Nor is our responsibility limited to the personal or even the human dimension. We, through our selfish way of life and abuse of the world's resources, have brought about a field of suffering that outdistances our conscious awareness of the damage we have done. I refer to the natural order of which we are essentially a part, though certainly the dominant member. We are in psychic communion with all life, and our own malalignment injures the relationship that prevails between all living beings. The tragedy of conflict in the natural order follows on man's conflict with God's creatures.

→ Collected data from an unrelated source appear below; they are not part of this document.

/-- Slots a requester has out, the stream units of a die jointly. -/
def Device.slotsOut (d : Device) (die unit : Nat) : List Miss :=
  d.mem.misses.filter fun m => m.die == die && (m.unit == unit || decide (m.unit < 16 ∧ unit < 16)) && !m.pref

/-- The cause for which a requester's next request for a line stalls: OPERAND_WAIT without a list entry or a slot, BANK_CAP where
the bank of a device line is at the cap (R235 to R237); none where it may issue. -/
def Device.slotStall (d : Device) (die unit l : Nat) : Option Nat :=
  match d.mem.misses.find? fun m => m.die == die && m.line == l with
  | some x => if d.listRoom die x then none else some 0
  | none =>
    let mine := d.slotsOut die unit
    let cap := max 1 (d.allowance die unit / 2 ^ (d.die die).capShift.toNat)
    if d.allowance die unit ≤ mine.length then some 0
    else if l < hostLineBase ∧ cap ≤ (mine.filter fun m =>
        decide (m.line < hostLineBase) && bankOfLine m.line == bankOfLine l).length then some 8
    else none

/-! ### Requests (R234, R235, R239) -/

/-- A demand request for a line joins the miss register that holds it, or takes one (R234, R235, R239, R241, R243). -/
def Device.request (d : Device) (die unit tc key l : Nat) (w : Waiter) : Device :=
  match d.mem.misses.find? fun m => m.die == die && m.line == l with
  | none => d.mapMem fun m => { m with misses := m.misses ++ [⟨die, unit, l, tc, [w], false, w.ctx, w.seq, key, false⟩] }
  | some x =>
    let n := x.waiters.length
    let d1 := d.mapMem fun m => { m with misses := m.misses.map fun y =>
      if y.die == die && y.line == l then { y with waiters := y.waiters ++ [w] } else y }
    let d2 := (d1.count w.ctx 114 1).count w.ctx 115 (chainBlocks (n + 1) - chainBlocks n)
    if x.pref && n == 0 then (d2.count x.ctx 93 1).count x.ctx 94 1 else d2

/-- The traffic class a miss register's request carries: a prefetch TC5, whatever class its line will have (R227, R239). -/
def Miss.reqClass (m : Miss) : Nat := if m.pref then 5 else m.tc

/-- Sends one prefetch request, where the line is neither present nor requested and the budget allows; it is a miss of its own
class (R239, R241, R243). `w` is the demand that the stream has come to. -/
def Device.prefetchLine (d : Device) (die unit tc key : Nat) (w : Waiter) (l : Nat) : Device :=
  let m := d.mem
  if d.inCache die false l || m.misses.any fun x => x.die == die && x.line == l then d.count w.ctx 92 1
  else if (m.misses.filter fun x => x.die == die && x.pref).length < min (d.die die).budget.toNat 1024 then
    let x : Miss := ⟨die, unit, l, tc, [], true, w.ctx, w.seq, key, false⟩
    ((d.mapMem fun m => { m with misses := m.misses ++ [x] }).count w.ctx 91 1).count w.ctx (104 + x.reqClass) 1
  else d

/-- Lines ahead of a stream that lie on its page of `span` lines (R238). -/
def aheadLines (l : Nat) (stride : Int) (distance span : Nat) : List Nat :=
  (List.range distance).filterMap fun j =>
    let x : Int := l + stride * (j + 1 : Nat)
    if 0 ≤ x ∧ x.toNat / span = l / span then some x.toNat else none

/-- A tracker after a demand: it starts with two misses at most 64 lines apart and confirms with a third at the same
stride; until it starts it is the memory of one miss alone (R238; log 34). -/
def Tracker.see (t : Tracker) (l : Nat) (stamp : Nat) : Tracker :=
  let s : Int := (l : Int) - t.last
  if s = t.stride ∧ 2 ≤ t.hits then { t with last := l, hits := t.hits + 1, stamp := stamp }
  else if s ≠ 0 ∧ -64 ≤ s ∧ s ≤ 64 then { t with last := l, stride := s, hits := 2, stamp := stamp }
  else { t with last := l, stride := 0, hits := 1, stamp := stamp }

/-- The trackers without the least recently used one of a die where 64 others have started there, as one more starts (R238). -/
def roomForTracker (ts : List Tracker) (t : Tracker) : List Tracker :=
  let here := ts.filter fun x => x.die == t.die && decide (2 ≤ x.hits) && x != t
  match leastBy Tracker.stamp here with
  | none => ts
  | some old => if here.length < 64 then ts else ts.erase old

/-- Lines of the page that holds an address, where the context may read it (R238). -/
def Device.pageSpan (d : Device) (c va : Nat) : Option Nat :=
  match walk (d.ctx c) va with
  | some (e, sh) => if leafGrants e .read then some (2 ^ (sh - 7)) else none
  | none => none

/-- The Retriever sees a demand on device memory (R238, R239). -/
def Device.retrieve (d : Device) (die unit tc key : Nat) (w : Waiter) (l : Nat) : Device :=
  let c := w.ctx
  if !(d.die die).retr.isOn then d
  else
    let stamp := d.lruTick
    let d := { d with lruTick := stamp + 1 }
    let same := fun (t : Tracker) => t.die == die && t.unit == unit && t.ctx == c && t.last / 16384 == l / 16384
    match d.mem.trackers.find? same with
    | none => d.mapMem fun m => { m with trackers := ⟨die, unit, c, l, 0, 1, stamp⟩ :: m.trackers }
    | some t =>
      let t1 := t.see l stamp
      let d1 := d.mapMem fun m => { m with
        trackers := (if t.hits < 2 ∧ 2 ≤ t1.hits then roomForTracker m.trackers t else m.trackers).map fun x =>
          if same x then t1 else x }
      match d.pageSpan c w.va, decide (3 ≤ t1.hits) with
      | some span, true =>
        (aheadLines l t1.stride (d.die die).distance.toNat span).foldl (Device.prefetchLine · die unit tc key w ·) d1
      | _, _ => d1

/-- A demand that prefetches have made a hit: where it keeps the stride of a confirmed stream, the Retriever goes on ahead of it
(R238). -/
def Device.follow (d : Device) (die unit tc key : Nat) (w : Waiter) (l : Nat) : Device :=
  let next := fun (t : Tracker) => t.die == die && t.unit == unit && t.ctx == w.ctx && t.last / 16384 == l / 16384 &&
    decide (3 ≤ t.hits ∧ (l : Int) - t.last = t.stride)
  if d.mem.trackers.any next then d.retrieve die unit tc key w l else d

/-! ### The lines that reads use (R225 to R227, R233 to R239, R243) -/

/-- Does a read of a line find it marked dead (R233)? -/
def Device.deadRead (d : Device) (c l : Nat) : Device := d.count c 113 (bit (FMap.get false d.mem.dead l))

/-- A demand on a line by a unit of a die, through the die's cache: a hit there renews the line, a miss takes a register or
joins one, and the Retriever sees it; the cause where it must stall instead. The second component says whether it hit. -/
def Device.demand (d : Device) (die unit tc key : Nat) (w : Waiter) (l : Nat) (reads : Bool) : Except Nat (Device × Bool) :=
  let host := decide (hostLineBase ≤ l)
  let n := if host then l - hostLineBase else l
  let d1 := if reads && !host then d.deadRead w.ctx l else d
  if d.inCache die host n then
    let d2 := (d1.cacheTouch die host n).count w.ctx (96 + tc) 1
    .ok (if host then d2 else d2.follow die unit tc key w l, true)
  else match d.slotStall die unit l with
    | some code => .error code
    | none =>
      let d2 := (d1.count w.ctx (104 + tc) 1).request die unit tc key l w
      .ok (if host then d2 else d2.retrieve die unit tc key w l, false)

/-- Lines that a computation reads, in the order of first use: number, address, key. -/
def traceLines {α : Type} (f : Actor → Except MemErr α) (a : Actor) : Nat → List (Nat × Nat × Nat) → List (Nat × Nat × Nat)
  | 0, ls => ls
  | n + 1, ls =>
    match f { a with held := some (ls.map Prod.fst) } with
    | .error (.miss l va key) => traceLines f a n (ls ++ [(l, va, key)])
    | _ => ls

/-- Beyond the lines of any operation. -/
def maxLines : Nat := 2 ^ 32

/-- The line of a stream unit's operand buffer for an item. -/
def NearLine.of (x : NearLine) (die unit c q l : Nat) : Bool :=
  x.die == die && x.unit == unit && x.ctx == c && x.seq == q && x.line == l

St Paul expands majestically on this theme in the eighth chapter of his Letter to the Romans (verses 18 to 22) in which he writes, "For I reckon that the sufferings we now endure bear no comparison with the splendour, as yet unrevealed, which is in store for us. For the created universe waits in eager expectation for God's sons to be revealed. It was made the victim of frustration, not by its own choice, but because of him who made it so; yet always there was hope, because the universe itself is to be freed from the shackles of mortality and enter upon the liberty and splendour of the children of God. Up to the present, we know, the whole created universe groans in all its parts as if in the pangs of childbirth."

Suffering is never entirely personal or isolated. In this thought we reach the intensity of the phenomenon and also glimpse its resolution.

Meditation

I thank you, O Lord, for the constant abrasiveness of life's encounters, which bring me closer to my true nature unadorned by fantasies and illusions.